On a 1978 family vacation in the car to Banff I had a blowout pad leak so bad I stained the cloth seats of our Volkswagon Rabbit. I’m pretty sure whoever bought that car years later wondered who was murdered in the back.
OMG! Made me laugh out loud.
This post is tugging at memories that don’t want to come back. But I’m sure I lived it all.
I guess all girls do. I suppose there are happy first period stories, but I’ll bet there are a lot more embarrassing ones.
I remember this one when you first posted it. Having had similar experiences, I chuckle/cringed right along with you sistah.
I’m still working on editing it…
Why oh why didn’t our mothers do a better job of preparing us for our periods? I remember having my first two periods WITHOUT PADS before my mom figured it out. (She had had a hysterectomy, so no females supplies in OUR house. Even though she had three girls rapidly approaching the Age of Blood.) She only noticed when I finally ran out of underwear. I was too embarrassed to wash it so I just threw it away. Dreadful. Walking around with toilet paper balled up between your legs makes for quite an introduction to womanhood. And Every. Single. Month. I had to write “Kotex” on the shopping list. Like she couldn’t remember that it was an ongoing need. Am I bitter? Yes! I was in my late 20s with three kids before I felt comfortable saying “I’m having my period” to anyone, including my husband who had SEEN me give birth three times! That’s just wrong.

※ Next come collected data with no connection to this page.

-- ==== Sys2Proof/Laws/Memory.lean ====
section
/-! SUPPORT. The laws of byte memories: read after write, and the canonical form. -/

namespace Sys2Proof.Machine

theorem Memory.read_below (blank : Byte) :
    ∀ (m : Memory) (lo a : Nat), Memory.wfFrom blank lo m = true → a < lo → m.read blank a = blank
  | [], _, _, _, _ => rfl
  | (k, v) :: m, lo, a, h, ha => by
    simp only [Memory.wfFrom, Bool.and_eq_true, decide_eq_true_eq] at h
    have hk : a ≠ k := by omega
    simp only [Memory.read, hk, if_false]
    exact Memory.read_below blank m (k + 1) a h.2 (by omega)

theorem Memory.wfFrom_mono (blank : Byte) :
    ∀ (m : Memory) (lo lo' : Nat), lo' ≤ lo → Memory.wfFrom blank lo m = true → Memory.wfFrom blank lo' m = true
  | [], _, _, _, _ => rfl
  | (k, v) :: m, lo, lo', hle, h => by
    simp only [Memory.wfFrom, Bool.and_eq_true, decide_eq_true_eq] at h ⊢
    exact ⟨⟨by omega, h.1.2⟩, h.2⟩

/-- A read of the address just written gives the byte written, in a memory in canonical form. -/
theorem Memory.read_write_self (blank : Byte) (a : Nat) (v : Byte) :
    ∀ (m : Memory) (lo : Nat), Memory.wfFrom blank lo m = true → (m.write blank a v).read blank a = v
  | [], _, _ => by
    by_cases h : v = blank <;> simp [Memory.write, Memory.read, h]
  | (k, u) :: m, lo, hm => by
    simp only [Memory.wfFrom, Bool.and_eq_true, decide_eq_true_eq] at hm
    unfold Memory.write
    split
    · next h =>
      split
      · next hv =>
        have hk : a ≠ k := by omega
        simp only [Memory.read, hk, if_false, hv]
        exact Memory.read_below blank m (k + 1) a hm.2 (by omega)
      · simp [Memory.read]
    · split
      · next hk =>
        split
        · next hv =>
          rw [hv]
          exact Memory.read_below blank m (k + 1) a hm.2 (by omega)
        · simp [Memory.read]
      · next hk =>
        simp only [Memory.read, hk, if_false]
        exact Memory.read_write_self blank a v m (k + 1) hm.2

/-- A write leaves every other address alone. -/
theorem Memory.read_write_other (blank : Byte) (a c : Nat) (v : Byte) (hc : c ≠ a) :
    ∀ (m : Memory), (m.write blank a v).read blank c = m.read blank c
  | [] => by
    by_cases h : v = blank <;> simp [Memory.write, Memory.read, h, hc]
  | (k, u) :: m => by
    unfold Memory.write
    split
    · split
      · rfl
      · simp [Memory.read, hc]
    · split
      · next hk =>
        subst hk
        split <;> simp [Memory.read, hc]
      · simp only [Memory.read]
        split
        · rfl
        · exact Memory.read_write_other blank a c v hc m

theorem Memory.write_wfFrom (blank : Byte) (a : Nat) (v : Byte) :
    ∀ (m : Memory) (lo : Nat), Memory.wfFrom blank lo m = true → lo ≤ a →
      Memory.wfFrom blank lo (m.write blank a v) = true
  | [], lo, _, ha => by
    by_cases h : v = blank <;> simp [Memory.write, Memory.wfFrom, h, ha]
  | (k, u) :: m, lo, hm, ha => by
    simp only [Memory.wfFrom, Bool.and_eq_true, decide_eq_true_eq] at hm
    unfold Memory.write
    split
    · split
      · simp [Memory.wfFrom, hm]
      · next hlt hv =>
        simp only [Memory.wfFrom, Bool.and_eq_true, decide_eq_true_eq]
        exact ⟨⟨ha, hv⟩, ⟨by omega, hm.1.2⟩, hm.2⟩
    · split
      · next hk =>
        split
        · exact Memory.wfFrom_mono blank m (k + 1) lo (by omega) hm.2
        · next hv =>
          simp only [Memory.wfFrom, Bool.and_eq_true, decide_eq_true_eq]
          subst hk
          exact ⟨⟨ha, hv⟩, hm.2⟩
      · next h1 h2 =>
        simp only [Memory.wfFrom, Bool.and_eq_true, decide_eq_true_eq]
        exact ⟨hm.1, Memory.write_wfFrom blank a v m (k + 1) hm.2 (by omega)⟩

/-- Every write keeps the canonical form. -/
theorem Memory.write_wf (blank : Byte) (m : Memory) (a : Nat) (v : Byte) (hm : m.wf blank = true) :
    (m.write blank a v).wf blank = true :=
  Memory.write_wfFrom blank a v m 0 hm (Nat.zero_le a)

end Sys2Proof.Machine
end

My girls learned about menstruation the same way they learned about everything else – WE TALKED ABOUT IT. We talked from the time they could talk, about babies and where and how and when and why and anything else they were interested in. Like it was normal. Because hello? It is! And their memories are of an experience that was still awkward and weird, but not traumatic. More of a “got my period and it kind of sucked” versus “got my period and I wished I had died” kind of memories. At first it was so hard for me. That old feeling of shame made me want to avoid the topic. But I knew I had to do better for them than my mother did for me.
Somehow we have to convey to our girls that menstruation isn’t embarrassing and secretive – it means we can create life! And that, girls, is POWERFUL!
Yay, you. Glad you are raising your girls to know their own bodies.
The day I started my period, I was home and had to the last of the necessary equipment. I had to leave sticky note for my mom to buy more. The next day a new box appeared in the bathroom. No one said a word or asked questions. It should be of no surprised that I learned about sex from reading Clan of The Cave Bear.
No one told me about Clan of the Cave Bear!
Girls today have NO IDEA how lucky they are in the menstrual product department.
If they don’t, they can just rip the cover off a paperback and shove it in their underpants…oh wait, a Kindle? NOOOOO!